ML Zoomcamp 2023 – Introduction to Machine Learning – Part 12

Overview:

  1. Introduction to Pandas – Part 1/2
    1. Pandas DataFrame
    2. Pandas Series
    3. Adding columns to DataFrames
    4. Deleting columns from DataFrames
    5. Index
    6. Accessing elements
    7. Element-wise operations

Introduction to Pandas – Part 1/2

The last part of the Introduction to ML covers the Python package Pandas.

Pandas is a powerful and versatile data manipulation library in Python. It provides data structures and functions that are essential for data analysis and preprocessing tasks.
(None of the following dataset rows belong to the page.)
-- ==== Sys2Proof/Laws/State.lean ====
section
/-! SUPPORT. One lemma for each field of the state under each update, so that no proof unfolds a record update; and the homes of
ports, heads, slots and group-layer records. -/

set_option Elab.async false

namespace Sys2Proof.Machine

variable (s : State)

@[simp] theorem State.withTime_cardTime (x : Nat) : (s.withTime x).cardTime = x := rfl
@[simp] theorem State.withTime_straps (x : Nat) : (s.withTime x).straps = s.straps := rfl
@[simp] theorem State.withTime_cues (x : Nat) : (s.withTime x).cues = s.cues := rfl
@[simp] theorem State.withTime_texts (x : Nat) : (s.withTime x).texts = s.texts := rfl
@[simp] theorem State.withTime_engine (x : Nat) : (s.withTime x).engine = s.engine := rfl
@[simp] theorem State.withTime_run (x : Nat) : (s.withTime x).run = s.run := rfl
@[simp] theorem State.withTime_beat (x : Nat) : (s.withTime x).beat = s.beat := rfl
@[simp] theorem State.withTime_heads (x : Nat) : (s.withTime x).heads = s.heads := rfl
@[simp] theorem State.withTime_link (x : Nat) : (s.withTime x).link = s.link := rfl
@[simp] theorem State.withTime_arbiter (x : Nat) : (s.withTime x).arbiter = s.arbiter := rfl
@[simp] theorem State.withTime_watch (x : Nat) : (s.withTime x).watch = s.watch := rfl
@[simp] theorem State.withTime_ports (x : Nat) : (s.withTime x).ports = s.ports := rfl
@[simp] theorem State.withTime_pending (x : Nat) : (s.withTime x).pending = s.pending := rfl
@[simp] theorem State.withTime_due (x : Nat) : (s.withTime x).due = s.due := rfl
@[simp] theorem State.withTime_choices (x : Nat) : (s.withTime x).choices = s.choices := rfl

@[simp] theorem State.withStraps_cardTime (x : Straps) : (s.withStraps x).cardTime = s.cardTime := rfl
@[simp] theorem State.withStraps_straps (x : Straps) : (s.withStraps x).straps = x := rfl
@[simp] theorem State.withStraps_cues (x : Straps) : (s.withStraps x).cues = s.cues := rfl
@[simp] theorem State.withStraps_texts (x : Straps) : (s.withStraps x).texts = s.texts := rfl
@[simp] theorem State.withStraps_engine (x : Straps) : (s.withStraps x).engine = s.engine := rfl
@[simp] theorem State.withStraps_run (x : Straps) : (s.withStraps x).run = s.run := rfl
@[simp] theorem State.withStraps_beat (x : Straps) : (s.withStraps x).beat = s.beat := rfl
@[simp] theorem State.withStraps_heads (x : Straps) : (s.withStraps x).heads = s.heads := rfl
@[simp] theorem State.withStraps_link (x : Straps) : (s.withStraps x).link = s.link := rfl
@[simp] theorem State.withStraps_arbiter (x : Straps) : (s.withStraps x).arbiter = s.arbiter := rfl
@[simp] theorem State.withStraps_watch (x : Straps) : (s.withStraps x).watch = s.watch := rfl
@[simp] theorem State.withStraps_ports (x : Straps) : (s.withStraps x).ports = s.ports := rfl
@[simp] theorem State.withStraps_pending (x : Straps) : (s.withStraps x).pending = s.pending := rfl
@[simp] theorem State.withStraps_due (x : Straps) : (s.withStraps x).due = s.due := rfl
@[simp] theorem State.withStraps_choices (x : Straps) : (s.withStraps x).choices = s.choices := rfl

@[simp] theorem State.withCues_cardTime (x : List CueRec) : (s.withCues x).cardTime = s.cardTime := rfl
@[simp] theorem State.withCues_straps (x : List CueRec) : (s.withCues x).straps = s.straps := rfl
@[simp] theorem State.withCues_cues (x : List CueRec) : (s.withCues x).cues = x := rfl
@[simp] theorem State.withCues_texts (x : List CueRec) : (s.withCues x).texts = s.texts := rfl
@[simp] theorem State.withCues_engine (x : List CueRec) : (s.withCues x).engine = s.engine := rfl
@[simp] theorem State.withCues_run (x : List CueRec) : (s.withCues x).run = s.run := rfl
@[simp] theorem State.withCues_beat (x : List CueRec) : (s.withCues x).beat = s.beat := rfl
@[simp] theorem State.withCues_heads (x : List CueRec) : (s.withCues x).heads = s.heads := rfl
@[simp] theorem State.withCues_link (x : List CueRec) : (s.withCues x).link = s.link := rfl
@[simp] theorem State.withCues_arbiter (x : List CueRec) : (s.withCues x).arbiter = s.arbiter := rfl
@[simp] theorem State.withCues_watch (x : List CueRec) : (s.withCues x).watch = s.watch := rfl
@[simp] theorem State.withCues_ports (x : List CueRec) : (s.withCues x).ports = s.ports := rfl
@[simp] theorem State.withCues_pending (x : List CueRec) : (s.withCues x).pending = s.pending := rfl
@[simp] theorem State.withCues_due (x : List CueRec) : (s.withCues x).due = s.due := rfl
@[simp] theorem State.withCues_choices (x : List CueRec) : (s.withCues x).choices = s.choices := rfl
With Pandas, you can easily load, manipulate, and analyze structured data.

One of the key data structures in Pandas is the DataFrame. It is a two-dimensional table-like structure that allows you to store and manipulate data in a row-column format. You can think of it as a spreadsheet or a SQL table. The DataFrame is designed to handle both homogeneous and heterogeneous data, making it suitable for a wide range of applications.

In addition to the DataFrame, Pandas also provides Series, which is a one-dimensional labeled array. It is similar to a column in a DataFrame and can be used to store and manipulate a single variable. Series are particularly useful when you need to perform operations on a specific column or extract a subset of data from a DataFrame.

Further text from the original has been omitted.